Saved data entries
▬▬▬

/-- The bucket that starts. -/
theorem pollReady_starts (hop : m.op = 2) (hr : Map.find (s.coll m.die).rings m.ring = some r)
    (he : s.kRead cid m (m.ent.a + word (64 * m.nextBucket)) 64 = .ok (bs, e)) (hok : s.entryOk (chunksOf 8 bs) false r.members.length = true)
    (hw : s.kRead cid m ((chunksOf 8 bs)[2]?.getD 0) 8 = .ok (ready, e')) (hle : ((chunksOf 8 bs)[3]?.getD 0).toNat ≤ (leWord ready).toNat)
    {rs : List Range}
    (hrs : rs = [Range.mk .eread 0 (m.ent.a + word (64 * m.nextBucket)).toNat 64, ⟨.eread, 0, ((chunksOf 8 bs)[2]?.getD 0).toNat, 8⟩,
      ⟨.eread, 0, ((chunksOf 8 bs)[0]?.getD 0).toNat, ((chunksOf 8 bs)[1]?.getD 0).toNat⟩])
    (htouch : s.touch cid m.pre rs = .ok ()) {own : List Byte} {f : Fl}
    (hown : s.kRead cid m ((chunksOf 8 bs)[0]?.getD 0) ((chunksOf 8 bs)[1]?.getD 0).toNat = .ok (own, f)) :
    ∃ b k, s.pollReady cid n m = .ok (((s.noteRanges cid rs).setCmd cid (.coll n) k).firstSends b m.ring false) ∧
      k.buckets = m.buckets ++ [b] ∧ k.nextBucket = m.nextBucket + 1 ∧ k.ent = m.ent ∧ b.num = m.numBase + m.nextBucket ∧ b.own = own ∧
      b.words = chunksOf 8 bs ∧ b.ring = r.members ∧ b.got = 0 := by
  unfold State.pollReady
  rw [hr]
  dsimp only
  rw [he, hop]
  change ∃ b k, (if (!s.entryOk (chunksOf 8 bs) false r.members.length) = true then _ else _) = _ ∧ _
  rw [hok, if_neg (by decide), hw]
  change ∃ b k, (if (leWord ready).toNat < ((chunksOf 8 bs)[3]?.getD 0).toNat then _ else _) = _ ∧ _
  rw [if_neg (not_lt.mpr hle)]
  subst hrs
  rw [htouch, hown]
  exact ⟨_, _, rfl, rfl, rfl, rfl, rfl, rfl, rfl, rfl, rfl⟩

end

theorem coll_setColl (s : State) (d : Nat) (c : Coll) : (s.setColl d c).coll d = c := Map.getD_put_same _ _ _ _

theorem segTarget_none {s : State} {die : Nat} {x : Segment}
    (h : ∀ c ∈ s.ctxs, ∀ m ∈ c.2.eng.coll, m.die = die → m.ring = x.ring → ∀ b ∈ m.buckets, b.num ≠ x.bucket) : s.segTarget die x = none := by
  unfold State.segTarget
  rw [List.findSome?_eq_none_iff]
  intro c hc
  rw [List.findSome?_eq_none_iff]
  intro n _
  cases hm : c.2.eng.coll[n]? with
  | none => rfl
  | some m =>
    refine if_neg ?_
    rintro ⟨hd, hr, hb⟩
    obtain ⟨b, hb, hn⟩ := List.any_eq_true.mp hb
    exact h c hc m (List.mem_of_getElem? hm) hd hr b hb (beq_iff_eq.mp hn)

theorem segTarget_some {s : State} {die : Nat} {x : Segment} {cid n : Nat} {m : Cmd} (h : s.segTarget die x = some (cid, n, m)) :
    m.die = die ∧ m.ring = x.ring := by
  unfold State.segTarget at h
  obtain ⟨c, _, hc⟩ := List.exists_of_findSome?_eq_some h
  obtain ⟨k, _, hk⟩ := List.exists_of_findSome?_eq_some hc
  split at hk
  · split at hk
    · rename_i hcond
      cases hk
      exact ⟨hcond.1, hcond.2.1⟩
    · cases hk
  · cases hk

theorem segmentArrival_stays {s : State} {die : Nat} {x : Segment} (h : s.segTarget die x = none) :
    exec (.segmentArrival die x) s = .next (s.setColl die { s.coll die with early := (s.coll die).early ++ [x] }) := by
  have he : exec (.segmentArrival die x) s = execSegmentArrival die x s := rfl
  have ht : (s.setColl die { s.coll die with early := (s.coll die).early ++ [x] }).segTarget die x = none := h
  rw [he]
  unfold execSegmentArrival
  dsimp only
  rw [ht]

theorem segmentArrival_steps {s : State} {die : Nat} {x : Segment} {cid n : Nat} {m : Cmd} (h : s.segTarget die x = some (cid, n, m))
    (hs : s.mayStep cid (.coll n) m = true) (hf : ∀ f ∈ (s.ctx cid).eng.wfails, f.path = 3 → f.seq ≠ m.ent.seq) {u : State}
    (hu : u = s.setColl die { s.coll die with early := (s.coll die).early ++ [x] }) :
    exec (.segmentArrival die x) s = .next (u.settleStep cid (.coll n) m (u.collStep cid n m)) := by
  have he : exec (.segmentArrival die x) s = execSegmentArrival die x s := rfl
  have ht : u.segTarget die x = some (cid, n, m) := by rw [hu]; exact h
  have hs' : u.mayStep cid (.coll n) m = true := by rw [hu]; exact hs
  have hf' : ∀ f ∈ (u.ctx cid).eng.wfails, f.path = 3 → f.seq ≠ m.ent.seq := by rw [hu]; exact hf
  rw [he]
  unfold execSegmentArrival
  dsimp only
  rw [← hu, ht]
  dsimp only
  rw [hs', reportCmd_next hf']
  rfl

/-- With one piece there, for a bucket of the command, and no bucket whole, the piece is taken. -/
theorem collStep_takes {u : State} {cid n : Nat} {m : Cmd} {x : Segment} {b : Bucket} (hop : m.op = 2) (hw : ∀ y ∈ m.buckets, y.got < y.len)
    (hearly : (u.coll m.die).early = [x]) (hring : m.ring = x.ring) (hb : m.buckets.find? (fun y => y.num = x.bucket) = some b) :
    u.collStep cid n m = u.pieceStep cid n m x b := by
  have hroot : m.rootDone = none := by
    unfold Cmd.rootDone
    rw [List.find?_eq_none]
    intro y hy
    rw [decide_eq_true_eq]
    exact not_le.mpr (hw y hy)
  have hpiece : u.nextPiece m = some (x, b) := by
    have hb' : m.buckets.find? (fun y => y.num == x.bucket) = some b := hb
    unfold State.nextPiece
    rw [hearly, List.findSome?_cons, if_pos hring.symm, hb']
    rfl
  unfold State.collStep
  rw [if_neg (by rw [hop]; decide), if_neg (by rw [hop]; decide), hroot, hpiece]

/-- A context of another state that differs in its engines alone. -/
def Ctx.EnginesOnly (c d : Ctx) : Prop := d = { c with eng := d.eng }

/-- Every context differs from that of another state in its engines alone. -/
def State.EnginesOnly (s t : State) : Prop := ∀ c, (s.ctx c).EnginesOnly (t.ctx c)

theorem State.EnginesOnly.modEng (s : State) (cid : Nat) (f : Engines → Engines) : s.EnginesOnly (s.modCtx cid (fun c => c.modEng f)) := by
  intro c
  rw [State.ctx_modCtx]
  split
  · rename_i h; subst h; rfl
  · rfl

theorem Ctx.EnginesOnly.rest {c d : Ctx} (h : c.EnginesOnly d) : d.sc = c.sc ∧ d.sems = c.sems ∧ d.parts = c.parts := by
  rw [h]
  exact ⟨rfl, rfl, rfl⟩

theorem State.EnginesOnly.trans {s t u : State} (h : s.EnginesOnly t) (h' : t.EnginesOnly u) : s.EnginesOnly u := by
  intro c
  unfold Ctx.EnginesOnly
  rw [h' c, h c]

theorem passOn_sends {s : State} {b : Bucket} {x : Segment} (g : Nat) (bs : List Byte) (fs : List Fl) (hstep : x.stepNo < b.n)
    (hroute : ((b.ring[(b.pos + 1) % b.n]?).getD 0) % 128 = s.net.devid ∨
      (Map.getD s.net.routes (((b.ring[(b.pos + 1) % b.n]?).getD 0) % 128) .fresh).v = true) :
    s.passOn b g x bs fs = { s with net := { s.net with sent := s.net.sent ++ [.seg (((b.ring[(b.pos + 1) % b.n]?).getD 0) % 128)
      (((b.ring[(b.pos + 1) % b.n]?).getD 0) / 128) ⟨g, b.pos, b.num, x.stepNo + 1, x.off, bs, fs⟩] } } := by
  unfold State.passOn State.sendSeg
  rw [if_pos (.inl hstep)]
  exact if_pos hroute

/-- A piece of a reduction that is not final here is folded and passed on. -/
theorem pieceStep_passes {u : State} {cid n : Nat} {m : Cmd} {x : Segment} {b : Bucket} (hop : m.op = 2) (hstep : x.stepNo + 1 < b.n)
    (hgot : b.got < b.len) (hroute : ((b.ring[(b.pos + 1) % b.n]?).getD 0) % 128 = u.net.devid ∨
      (Map.getD u.net.routes (((b.ring[(b.pos + 1) % b.n]?).getD 0) % 128) .fresh).v = true) (hearly : (u.coll m.die).early = [x]) :
    ∃ t fs, u.pieceStep cid n m x b = .ok t ∧
      t.net.sent = u.net.sent ++ [.seg (((b.ring[(b.pos + 1) % b.n]?).getD 0) % 128) (((b.ring[(b.pos + 1) % b.n]?).getD 0) / 128)
        ⟨m.ring, b.pos, b.num, x.stepNo + 1, x.off, (b.foldPiece x.off x.bytes).1, fs⟩] ∧
      (t.coll m.die).early = [] ∧ t.mem = u.mem ∧ t.sched = u.sched ∧ t.host = u.host ∧ u.EnginesOnly t := by
  have hcast : ¬ ((m.op == 3) = true ∨ b.n ≤ x.stepNo) := by
    rintro (h | h)
    · rw [hop] at h; cases h
    · omega
  have hfinal : (x.stepNo + 1 == b.n) = false := beq_eq_false_iff_ne.mpr (by omega)
  unfold State.pieceStep Bucket.take
  dsimp only
  rw [if_neg hcast, hfinal]
  simp only [Bool.false_eq_true, if_false, Bool.false_and, pure_bind]
  rw [if_neg (not_le.mpr hgot), passOn_sends, hearly, List.erase_cons_head]
  · refine ⟨_, _, rfl, rfl, ?_, rfl, rfl, rfl, ?_⟩
    · exact congrArg Coll.early (coll_setColl _ _ _)
    · exact (State.EnginesOnly.modEng _ cid _).trans (State.EnginesOnly.modEng _ cid _)
  · exact (by omega : x.stepNo < b.n)
  · exact hroute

▬▬▬

Your answer must be a single number: the count of lines in the records that include "hstep".

3